- La technologie de fichiers hors ligne (CSC) permet de travailler avec des chemins UNC hors ligne, mais elle dépend des autorisations correctes sur les ressources partagées et NTFS.
- De nombreuses erreurs sont dues à des chemins UNC partiellement inaccessibles, à des caches CSC corrompus ou à de mauvaises configurations du Centre de synchronisation.
- Les stratégies de groupe vous permettent d'activer, de désactiver et d'affiner les fichiers hors connexion par ordinateur ou par utilisateur, notamment le chiffrement, la taille du cache et le comportement avec les connexions lentes.
- Un diagnostic efficace combine le Centre de synchronisation, la journalisation des événements OfflineFiles et les requêtes WMI/PowerShell telles que Win32_OfflineFilesItem.

Lorsque les fichiers hors connexion Windows dysfonctionnent, le résultat est généralement le même : des utilisateurs mécontents, des ordinateurs portables « vides » hors du bureau et des administrateurs désemparés. Bien qu’elle puisse paraître secondaire, la mise en cache des fichiers hors connexion est essentielle dans de nombreux environnements hors ligne utilisant des ordinateurs portables et des profils itinérants.

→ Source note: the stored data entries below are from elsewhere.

-- ==== Sys2Proof/Certificates/Slice0/Obligations.lean ====
section
/-! DEFINITION. The statements for the provers. Each docstring names the rules of spec/ it rests on. A
statement about an instruction says the whole next state: a record update names every field that
changes, so its frame is every other field. -/

section

open Sys2Proof Sys2Proof.Machine

/-! ## Encoding -/

/-- Decoding the encoding of any instruction gives it back (30_encoding.md R130 to R150). -/
def Obligations.DecodeOfEncode : Prop :=
  ∀ i : Instr, i.wellFormed = true → decode (encode i) = .ok i

/-- A decoded instruction is well-formed, its direction and offset are those of the word, and a write
keeps the whole word; only a read's DATA is lost (30_encoding.md R131, R132). -/
def Obligations.EncodeOfDecode : Prop :=
  ∀ (w : Txn) (i : Instr), decode w = .ok i →
    i.wellFormed = true
      ∧ encode i &&& 0xFFFFFFFF00000000#64 = w &&& 0xFFFFFFFF00000000#64
      ∧ (w.getLsbD 63 = true → encode i = w)

/-- A word decodes to an instruction exactly where its reserved bits are 0 and its offset names a
register that allows the direction, as the tables of 30_encoding.md R135 to R150 list the offsets. -/
def Obligations.MappedTransactionsDecode : Prop :=
  ∀ w : Txn, (∃ i : Instr, decode w = .ok i ∧ i.isWrite = w.getLsbD 63) ↔
    (w.extractLsb' 44 19 = 0#19
      ∧ mapped (w.getLsbD 63) (w.extractLsb' 32 12).toNat = true)

/-- Words that the spec's worked examples and tables write out (45_host_interface.md R451, R452, R463,
R470, R471; 30_encoding.md R135, R147 to R150). -/
def Obligations.TableWordsDecode : Prop :=
  decode 0x0000000000000000#64 = .ok .rdId
    ∧ decode 0x0000000400000000#64 = .ok .rdVersion
    ∧ decode 0x8000000800000001#64 = .ok .cmdReset
    ∧ decode 0x8000000800000008#64 = .ok (.cmdReserved 8#32)
    ∧ decode 0x8000002040600000#64 = .ok (.wrSampleReal 0x40600000#32)
    ∧ decode 0x8000010800000064#64 = .ok (.wrTcfg 0#2 2#3 100#32)
    ∧ decode 0x000002C400000000#64 = .ok (.rdCand 6#4 1#3)
    ∧ decode 0x0000058000000000#64 = .ok (.rdSs 6#4 0#4)
    ∧ decode 0x0000019000000000#64 = .ok (.rdTstat 0#2 4#3)
    ∧ decode 0x0000080000000000#64 = .ok (.rdAsm 0#3)
    ∧ decode 0x0000094000000000#64 = .ok .rdOutData
    ∧ decode 0x0000095000000000#64 = .error .unmapped

/-! ## The step -/

/-- The oldest input, a word that decodes, is taken and its instruction has its whole effect before the
next (20_memory.md R105, R107). That the host's words wait in a list is the model's choice (log 3). -/
def Obligations.StepRunsDecodedTransaction : Prop :=
  ∀ (s : State) (w : Txn) (rest : List HostInput) (i : Instr),
    s.inputs = .txn w :: rest → decode w = .ok i → step s = exec i { s with inputs := rest }

/-- A malformed transaction sets ERR.BUS and changes nothing else, and a malformed read returns 0
(20_memory.md R104). -/
def Obligations.MalformedTransaction : Prop :=
  ∀ (s : State) (w : Txn) (rest : List HostInput), s.inputs = .txn w :: rest →
    (w.extractLsb' 44 19 ≠ 0#19 ∨ mapped (w.getLsbD 63) (w.extractLsb' 32 12).toNat = false) →
    step s = .next
      { s with
        inputs := rest
        err := s.err ||| 0x08#8
        response := if w.getLsbD 63 then none else some 0#32 }

/-- The block has no traps: every step answers a next state, whatever the state (60_exceptions.md
R537). With no input it waits, unchanged; that this is a step is the model's choice (log 3). -/
def Obligations.EveryStepCompletes : Prop :=
  (∀ s : State, ∃ t, step s = .next t) ∧ ∀ s : State, s.inputs = [] → step s = .next s

/-- CMD_RESET and the reset input, in every state, leave every element at the reset value of
70_reset_and_hazards.md R580, and the state the machine starts in holds the same; STATUS then reads
0x00000F00 and the interrupt output is low. The synthesis parameters stay; the waiting inputs are the
host's (log 3), and that the reset input comes as one of them is the model's choice (log 11). -/
def Obligations.FullReset : Prop :=
  (∀ d : Word, decode (mkTxn true 0x008#12 d) = .ok .cmdReset ↔ d = 1#32)
    ∧ (∀ s : State, ∃ t : State, exec .cmdReset s = .next t
        ∧ t.ResetValues ∧ t.params = s.params ∧ t.inputs = s.inputs)
    ∧ (∀ (s : State) (rest : List HostInput), s.inputs = .reset :: rest →
        ∃ t : State, step s = .next t ∧ t.ResetValues ∧ t.params = s.params ∧ t.inputs = rest)
    ∧ State.reset.ResetValues ∧ State.reset.params.histSize = 1024
    ∧ State.reset.params.bufCap = 512 ∧ State.reset.params.outqDepth = 8

/-- The state after reset meets every invariant stated below. -/
def Obligations.ResetIsSafe : Prop := State.reset.Safe

/-! ## Reads -/

/-- RD_ID, RD_VERSION and RD_CLOCK (45_host_interface.md R451, R452, R459). -/
def Obligations.IdVersionClockReads : Prop :=
  (ReadsAs 0x000#12 .rdId ∧ ReadsAs 0x004#12 .rdVersion
      ∧ ∀ k : BitVec 1, ReadsAs (wordAt 0x030#12 k) (.rdClock k))
    ∧ ∀ s : State,
        exec .rdId s = .next { s with response := some 0x4E464344#32 }
          ∧ exec .rdVersion s = .next { s with response := some 0x00000001#32 }
          ∧ exec (.rdClock 0#1) s = .next { s with response := some (s.sig.clock.extractLsb' 0 32) }
          ∧ exec (.rdClock 1#1) s = .next { s with response := some (s.sig.clock.extractLsb' 32 32) }

/-- RD_STATUS, field by field (45_host_interface.md R453, 30_encoding.md R136, READY as
40_signal_conditioner.md R204). LOCKED_CAND is stated where at most one candidate is LOCKED
(42_symbol_correlator.md R296); the spec has no other state. -/
def Obligations.StatusRead : Prop :=
  ReadsAs 0x00C#12 .rdStatus
    ∧ ∀ s : State, ∃ v : Word,
        exec .rdStatus s = .next { s with response := some v }
          ∧ v.getLsbD 0 = s.run
          ∧ v.getLsbD 1 = s.configured
          ∧ v.getLsbD 2 =
              (s.run && s.configured && decide (s.queue.length + 4 ≤ s.params.outqDepth))
          ∧ v.getLsbD 3 = decide (0 < s.queue.length)
          ∧ (v.getLsbD 4 = true ↔ ∃ c : Row, (s.ss.get c).stage = .locked)
          ∧ (v.getLsbD 5 = true ↔ s.fs.asmStage = .accumulating)
          ∧ v.getLsbD 6 = s.iValid
          ∧ v.getLsbD 7 = false
          ∧ (∀ c : Row, (s.ss.get c).stage = .locked →
              (∀ d : Row, (s.ss.get d).stage = .locked → d = c) → v.extractLsb' 8 4 = c.code)
          ∧ ((∀ c : Row, (s.ss.get c).stage ≠ .locked) → v.extractLsb' 8 4 = 0xF#4)
          ∧ v.extractLsb' 12 4 = 0#4
          ∧ v.extractLsb' 16 8 = BitVec.ofNat 8 s.queue.length
          ∧ v.extractLsb' 24 8 = 0#8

Cet article propose un guide détaillé pour comprendre, configurer, diagnostiquer et résoudre les problèmes liés aux fichiers hors connexion, au Centre de synchronisation et au cache CSC dans différentes versions de Windows (notamment Windows 7, 10 et 11). Nous aborderons les problèmes courants, comme l'impossibilité pour le système de revenir en ligne ou le blocage du Centre de synchronisation sur « En attente », ainsi que la manière de contrôler cette fonctionnalité via la stratégie de groupe ou de l'auditer avec PowerShell.
Que sont exactement les fichiers hors ligne sous Windows ?
La fonctionnalité de fichiers hors ligne est une technologie client/serveur Windows qui permet de copier le contenu des partages SMB et de le stocker dans un cache local appelé CSC (Client-Side Caching) . Cela permet au système de simuler les chemins UNC même lorsque l'ordinateur est déconnecté du réseau d'entreprise.
En pratique, l'utilisateur accède à ses dossiers réseau (par exemple, \\Serveur\Utilisateurs\Nom ) comme d'habitude. En cas d'absence de connexion, Windows redirige silencieusement l'accès vers la copie stockée dans le cache local. Dès que la connexion réseau est rétablie, le Centre de synchronisation compare les modifications entre le serveur et le cache, puis les synchronise automatiquement.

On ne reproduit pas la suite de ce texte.